**Work instruction**
The answer is to be an exact copy of the lines below running from the line with "if h < r ∨ (r" down to the line with "magnitude overflows. -/", both ends included, and nothing more.
Start of Input material
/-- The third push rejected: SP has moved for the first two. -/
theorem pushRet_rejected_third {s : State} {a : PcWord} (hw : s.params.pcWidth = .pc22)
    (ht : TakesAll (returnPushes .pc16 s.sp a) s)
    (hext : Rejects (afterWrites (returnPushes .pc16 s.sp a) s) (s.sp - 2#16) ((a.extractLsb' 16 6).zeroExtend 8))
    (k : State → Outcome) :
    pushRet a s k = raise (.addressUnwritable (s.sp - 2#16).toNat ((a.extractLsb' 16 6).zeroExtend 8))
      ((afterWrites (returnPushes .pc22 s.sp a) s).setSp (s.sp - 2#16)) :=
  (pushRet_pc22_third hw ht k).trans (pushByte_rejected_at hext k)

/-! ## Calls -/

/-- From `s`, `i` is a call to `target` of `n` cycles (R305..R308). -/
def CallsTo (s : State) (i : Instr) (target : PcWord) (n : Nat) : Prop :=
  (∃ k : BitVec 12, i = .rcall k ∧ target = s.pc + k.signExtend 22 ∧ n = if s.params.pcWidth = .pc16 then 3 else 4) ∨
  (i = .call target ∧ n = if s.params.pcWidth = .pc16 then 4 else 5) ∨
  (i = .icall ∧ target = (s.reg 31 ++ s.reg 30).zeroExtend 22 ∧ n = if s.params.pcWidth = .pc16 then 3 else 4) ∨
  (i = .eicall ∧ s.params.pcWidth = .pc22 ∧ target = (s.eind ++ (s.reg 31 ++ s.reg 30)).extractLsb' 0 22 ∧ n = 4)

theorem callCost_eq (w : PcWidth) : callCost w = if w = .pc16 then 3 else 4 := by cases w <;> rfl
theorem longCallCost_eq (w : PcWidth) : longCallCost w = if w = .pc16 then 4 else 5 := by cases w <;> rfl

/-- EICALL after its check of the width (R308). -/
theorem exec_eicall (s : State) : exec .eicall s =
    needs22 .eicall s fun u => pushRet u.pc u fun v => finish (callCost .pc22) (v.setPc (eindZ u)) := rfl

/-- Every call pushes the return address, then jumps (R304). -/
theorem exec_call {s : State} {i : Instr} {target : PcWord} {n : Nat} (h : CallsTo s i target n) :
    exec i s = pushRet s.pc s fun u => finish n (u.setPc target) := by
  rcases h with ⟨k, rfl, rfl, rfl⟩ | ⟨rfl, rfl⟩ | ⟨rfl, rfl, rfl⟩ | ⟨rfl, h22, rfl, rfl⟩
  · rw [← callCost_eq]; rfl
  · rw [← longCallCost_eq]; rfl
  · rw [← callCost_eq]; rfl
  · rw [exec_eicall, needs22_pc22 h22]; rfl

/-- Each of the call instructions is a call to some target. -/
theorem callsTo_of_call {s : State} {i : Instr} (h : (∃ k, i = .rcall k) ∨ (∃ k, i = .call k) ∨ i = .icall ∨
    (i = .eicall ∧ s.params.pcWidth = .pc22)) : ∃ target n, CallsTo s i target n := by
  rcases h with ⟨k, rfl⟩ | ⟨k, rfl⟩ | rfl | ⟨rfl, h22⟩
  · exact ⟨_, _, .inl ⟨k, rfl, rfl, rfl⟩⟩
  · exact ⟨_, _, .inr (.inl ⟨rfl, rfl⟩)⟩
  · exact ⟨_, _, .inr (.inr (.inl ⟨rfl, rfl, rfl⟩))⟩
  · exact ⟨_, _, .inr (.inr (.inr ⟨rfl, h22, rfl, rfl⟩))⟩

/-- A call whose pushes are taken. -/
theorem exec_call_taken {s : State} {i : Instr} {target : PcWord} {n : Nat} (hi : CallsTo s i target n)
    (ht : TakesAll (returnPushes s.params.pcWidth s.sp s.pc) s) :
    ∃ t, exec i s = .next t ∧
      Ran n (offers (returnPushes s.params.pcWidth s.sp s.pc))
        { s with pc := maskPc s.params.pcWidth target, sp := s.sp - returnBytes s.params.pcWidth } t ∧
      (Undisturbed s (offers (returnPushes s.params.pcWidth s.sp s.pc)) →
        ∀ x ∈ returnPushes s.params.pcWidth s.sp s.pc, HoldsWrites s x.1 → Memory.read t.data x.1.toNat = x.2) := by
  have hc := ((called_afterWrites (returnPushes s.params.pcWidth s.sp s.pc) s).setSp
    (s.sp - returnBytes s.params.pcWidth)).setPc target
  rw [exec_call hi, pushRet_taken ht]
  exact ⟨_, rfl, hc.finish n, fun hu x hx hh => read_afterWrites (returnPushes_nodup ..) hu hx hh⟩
End of Input material
Start of Input material
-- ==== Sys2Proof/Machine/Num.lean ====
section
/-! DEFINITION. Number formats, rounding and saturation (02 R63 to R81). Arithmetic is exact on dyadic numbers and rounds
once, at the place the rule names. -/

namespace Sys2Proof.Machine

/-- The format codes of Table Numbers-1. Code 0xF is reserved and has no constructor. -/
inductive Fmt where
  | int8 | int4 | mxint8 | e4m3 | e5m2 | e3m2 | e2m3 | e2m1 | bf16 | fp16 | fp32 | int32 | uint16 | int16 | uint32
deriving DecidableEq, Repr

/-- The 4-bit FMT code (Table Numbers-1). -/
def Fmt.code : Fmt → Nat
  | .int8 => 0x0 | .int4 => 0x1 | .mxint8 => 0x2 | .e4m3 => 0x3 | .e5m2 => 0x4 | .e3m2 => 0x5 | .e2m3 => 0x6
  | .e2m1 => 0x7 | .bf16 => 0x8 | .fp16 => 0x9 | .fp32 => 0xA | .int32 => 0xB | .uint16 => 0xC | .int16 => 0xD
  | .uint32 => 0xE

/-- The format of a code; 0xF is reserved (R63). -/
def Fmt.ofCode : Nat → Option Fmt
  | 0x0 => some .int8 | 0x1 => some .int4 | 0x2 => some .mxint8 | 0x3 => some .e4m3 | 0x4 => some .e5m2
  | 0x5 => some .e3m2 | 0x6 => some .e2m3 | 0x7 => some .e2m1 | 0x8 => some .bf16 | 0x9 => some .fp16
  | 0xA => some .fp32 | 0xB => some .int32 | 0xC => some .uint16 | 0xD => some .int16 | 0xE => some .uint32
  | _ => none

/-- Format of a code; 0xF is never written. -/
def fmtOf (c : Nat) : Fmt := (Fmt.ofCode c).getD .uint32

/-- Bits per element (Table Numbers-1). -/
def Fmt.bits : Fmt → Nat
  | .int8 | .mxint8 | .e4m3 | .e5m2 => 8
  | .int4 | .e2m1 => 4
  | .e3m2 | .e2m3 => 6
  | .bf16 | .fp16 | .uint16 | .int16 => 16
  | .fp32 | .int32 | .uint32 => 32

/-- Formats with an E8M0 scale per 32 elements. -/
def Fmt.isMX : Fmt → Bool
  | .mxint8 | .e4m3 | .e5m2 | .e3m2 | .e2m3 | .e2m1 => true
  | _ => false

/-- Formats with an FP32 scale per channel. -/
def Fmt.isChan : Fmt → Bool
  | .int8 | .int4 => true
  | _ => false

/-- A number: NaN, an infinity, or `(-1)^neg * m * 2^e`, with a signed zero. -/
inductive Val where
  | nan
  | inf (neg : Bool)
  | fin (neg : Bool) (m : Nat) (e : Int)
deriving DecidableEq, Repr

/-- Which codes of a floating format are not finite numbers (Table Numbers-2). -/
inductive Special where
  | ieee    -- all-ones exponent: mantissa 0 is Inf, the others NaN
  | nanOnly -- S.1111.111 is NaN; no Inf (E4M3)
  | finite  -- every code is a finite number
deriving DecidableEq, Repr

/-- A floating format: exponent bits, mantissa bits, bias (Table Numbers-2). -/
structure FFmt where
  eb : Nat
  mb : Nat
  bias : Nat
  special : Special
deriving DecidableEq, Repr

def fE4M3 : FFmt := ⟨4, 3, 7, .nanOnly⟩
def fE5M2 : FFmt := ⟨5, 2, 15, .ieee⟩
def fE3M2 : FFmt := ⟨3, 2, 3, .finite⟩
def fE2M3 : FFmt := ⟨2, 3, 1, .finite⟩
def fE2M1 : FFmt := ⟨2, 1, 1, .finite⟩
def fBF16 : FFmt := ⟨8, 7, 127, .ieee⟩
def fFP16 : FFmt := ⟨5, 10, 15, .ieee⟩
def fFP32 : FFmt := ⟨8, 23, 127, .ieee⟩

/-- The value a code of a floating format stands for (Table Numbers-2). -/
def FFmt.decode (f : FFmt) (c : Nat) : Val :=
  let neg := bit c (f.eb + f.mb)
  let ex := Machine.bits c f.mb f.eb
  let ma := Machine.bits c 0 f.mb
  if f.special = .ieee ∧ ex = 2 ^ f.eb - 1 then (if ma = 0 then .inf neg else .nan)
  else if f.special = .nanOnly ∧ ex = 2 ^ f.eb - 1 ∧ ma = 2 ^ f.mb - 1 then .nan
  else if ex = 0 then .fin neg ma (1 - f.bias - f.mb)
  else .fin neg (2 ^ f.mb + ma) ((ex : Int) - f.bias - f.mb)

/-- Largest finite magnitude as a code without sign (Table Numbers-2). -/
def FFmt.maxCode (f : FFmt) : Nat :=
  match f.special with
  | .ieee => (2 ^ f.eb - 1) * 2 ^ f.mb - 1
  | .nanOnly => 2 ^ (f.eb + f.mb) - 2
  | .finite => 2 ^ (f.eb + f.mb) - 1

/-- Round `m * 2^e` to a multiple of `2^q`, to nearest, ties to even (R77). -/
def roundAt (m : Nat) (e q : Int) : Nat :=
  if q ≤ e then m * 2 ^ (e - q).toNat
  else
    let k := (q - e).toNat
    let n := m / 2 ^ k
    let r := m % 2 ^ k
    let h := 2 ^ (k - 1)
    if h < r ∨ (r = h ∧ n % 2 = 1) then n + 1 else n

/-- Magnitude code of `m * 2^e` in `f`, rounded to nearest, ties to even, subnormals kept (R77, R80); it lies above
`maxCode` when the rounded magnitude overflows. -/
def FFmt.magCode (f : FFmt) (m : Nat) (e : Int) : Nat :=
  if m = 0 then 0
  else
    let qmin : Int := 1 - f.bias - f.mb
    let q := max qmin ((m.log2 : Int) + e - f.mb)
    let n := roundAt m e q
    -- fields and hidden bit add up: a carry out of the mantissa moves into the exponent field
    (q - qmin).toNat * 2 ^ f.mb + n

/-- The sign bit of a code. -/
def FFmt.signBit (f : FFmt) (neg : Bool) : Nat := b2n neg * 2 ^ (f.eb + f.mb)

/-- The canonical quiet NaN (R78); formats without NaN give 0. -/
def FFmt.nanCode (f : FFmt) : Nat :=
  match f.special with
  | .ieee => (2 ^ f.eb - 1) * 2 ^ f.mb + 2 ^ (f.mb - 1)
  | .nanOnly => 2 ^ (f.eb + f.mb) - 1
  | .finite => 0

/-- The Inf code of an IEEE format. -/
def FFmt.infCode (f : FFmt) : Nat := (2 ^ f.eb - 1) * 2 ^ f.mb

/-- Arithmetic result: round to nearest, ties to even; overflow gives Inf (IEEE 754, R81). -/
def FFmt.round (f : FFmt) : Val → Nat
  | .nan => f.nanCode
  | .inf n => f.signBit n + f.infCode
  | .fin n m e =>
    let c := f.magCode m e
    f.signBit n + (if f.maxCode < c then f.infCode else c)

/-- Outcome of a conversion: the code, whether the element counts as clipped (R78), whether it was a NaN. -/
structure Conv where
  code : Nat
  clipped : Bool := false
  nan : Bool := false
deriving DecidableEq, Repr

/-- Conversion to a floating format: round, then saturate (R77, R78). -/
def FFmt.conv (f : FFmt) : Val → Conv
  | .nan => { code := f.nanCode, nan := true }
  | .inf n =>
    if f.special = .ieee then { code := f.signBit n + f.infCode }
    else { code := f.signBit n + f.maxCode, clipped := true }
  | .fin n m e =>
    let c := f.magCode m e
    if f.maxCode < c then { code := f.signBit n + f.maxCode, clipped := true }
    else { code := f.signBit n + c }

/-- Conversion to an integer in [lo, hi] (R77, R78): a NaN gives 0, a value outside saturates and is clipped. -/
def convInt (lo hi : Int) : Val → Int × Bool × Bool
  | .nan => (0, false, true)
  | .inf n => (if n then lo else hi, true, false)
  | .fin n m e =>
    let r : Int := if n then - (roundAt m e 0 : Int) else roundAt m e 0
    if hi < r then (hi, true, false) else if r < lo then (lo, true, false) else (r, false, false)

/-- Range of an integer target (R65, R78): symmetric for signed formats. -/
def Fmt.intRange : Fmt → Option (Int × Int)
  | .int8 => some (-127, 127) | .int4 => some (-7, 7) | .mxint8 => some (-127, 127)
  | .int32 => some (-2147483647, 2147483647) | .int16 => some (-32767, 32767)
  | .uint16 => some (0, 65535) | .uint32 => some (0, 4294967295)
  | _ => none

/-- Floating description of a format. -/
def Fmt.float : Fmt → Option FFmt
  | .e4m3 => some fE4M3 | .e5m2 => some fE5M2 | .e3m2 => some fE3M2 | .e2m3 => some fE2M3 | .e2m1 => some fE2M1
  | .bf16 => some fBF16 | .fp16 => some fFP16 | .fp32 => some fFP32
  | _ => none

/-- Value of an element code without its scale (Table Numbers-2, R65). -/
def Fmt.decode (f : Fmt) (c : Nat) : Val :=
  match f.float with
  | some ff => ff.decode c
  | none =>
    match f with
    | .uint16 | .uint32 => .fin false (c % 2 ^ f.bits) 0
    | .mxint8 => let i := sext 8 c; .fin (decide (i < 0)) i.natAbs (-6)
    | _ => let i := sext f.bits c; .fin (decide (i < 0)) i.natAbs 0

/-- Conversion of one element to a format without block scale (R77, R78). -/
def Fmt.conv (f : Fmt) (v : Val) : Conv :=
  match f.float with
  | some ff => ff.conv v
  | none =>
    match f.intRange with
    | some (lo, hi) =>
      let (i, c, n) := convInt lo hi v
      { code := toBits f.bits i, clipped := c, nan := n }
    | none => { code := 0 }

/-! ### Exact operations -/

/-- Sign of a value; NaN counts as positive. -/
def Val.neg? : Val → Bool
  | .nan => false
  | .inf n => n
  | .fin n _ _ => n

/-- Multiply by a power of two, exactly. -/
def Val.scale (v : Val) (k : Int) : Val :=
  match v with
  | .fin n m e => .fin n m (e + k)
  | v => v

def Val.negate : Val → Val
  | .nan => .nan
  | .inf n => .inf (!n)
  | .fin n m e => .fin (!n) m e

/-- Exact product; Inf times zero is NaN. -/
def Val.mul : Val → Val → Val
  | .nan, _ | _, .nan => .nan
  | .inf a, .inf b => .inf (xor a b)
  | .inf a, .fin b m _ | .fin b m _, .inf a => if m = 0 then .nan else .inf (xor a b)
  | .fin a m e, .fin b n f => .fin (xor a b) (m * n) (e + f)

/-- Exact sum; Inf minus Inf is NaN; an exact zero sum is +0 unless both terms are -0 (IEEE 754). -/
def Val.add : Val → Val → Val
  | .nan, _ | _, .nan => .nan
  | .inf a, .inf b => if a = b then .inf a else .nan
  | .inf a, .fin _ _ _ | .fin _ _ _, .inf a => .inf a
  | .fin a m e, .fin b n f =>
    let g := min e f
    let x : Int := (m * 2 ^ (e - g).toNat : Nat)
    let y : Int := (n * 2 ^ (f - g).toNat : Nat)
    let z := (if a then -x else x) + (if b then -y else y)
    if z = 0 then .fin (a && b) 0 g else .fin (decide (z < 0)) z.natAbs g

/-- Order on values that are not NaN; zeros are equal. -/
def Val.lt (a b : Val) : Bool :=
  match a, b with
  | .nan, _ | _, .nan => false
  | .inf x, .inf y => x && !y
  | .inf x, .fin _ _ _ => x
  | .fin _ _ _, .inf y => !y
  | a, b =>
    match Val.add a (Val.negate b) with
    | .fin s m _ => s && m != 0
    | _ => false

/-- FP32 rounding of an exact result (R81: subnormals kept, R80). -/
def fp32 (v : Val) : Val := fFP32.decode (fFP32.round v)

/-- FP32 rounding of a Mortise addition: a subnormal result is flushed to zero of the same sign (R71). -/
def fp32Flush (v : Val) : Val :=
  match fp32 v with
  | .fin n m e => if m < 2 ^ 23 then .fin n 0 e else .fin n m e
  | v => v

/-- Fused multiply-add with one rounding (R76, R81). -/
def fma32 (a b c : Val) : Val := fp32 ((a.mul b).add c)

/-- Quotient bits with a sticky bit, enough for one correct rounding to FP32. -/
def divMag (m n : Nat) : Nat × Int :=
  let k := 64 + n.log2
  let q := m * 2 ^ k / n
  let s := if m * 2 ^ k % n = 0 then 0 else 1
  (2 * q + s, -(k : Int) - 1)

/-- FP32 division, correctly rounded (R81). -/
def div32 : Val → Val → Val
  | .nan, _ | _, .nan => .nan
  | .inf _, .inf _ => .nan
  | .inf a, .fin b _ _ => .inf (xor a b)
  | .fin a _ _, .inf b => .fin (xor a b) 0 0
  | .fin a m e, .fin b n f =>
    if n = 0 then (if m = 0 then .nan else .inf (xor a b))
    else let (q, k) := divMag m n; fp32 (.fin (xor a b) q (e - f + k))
End of Input material
**Output of the exercise**
    if h < r ∨ (r = h ∧ n % 2 = 1) then n + 1 else n

/-- Magnitude code of `m * 2^e` in `f`, rounded to nearest, ties to even, subnormals kept (R77, R80); it lies above
`maxCode` when the rounded magnitude overflows. -/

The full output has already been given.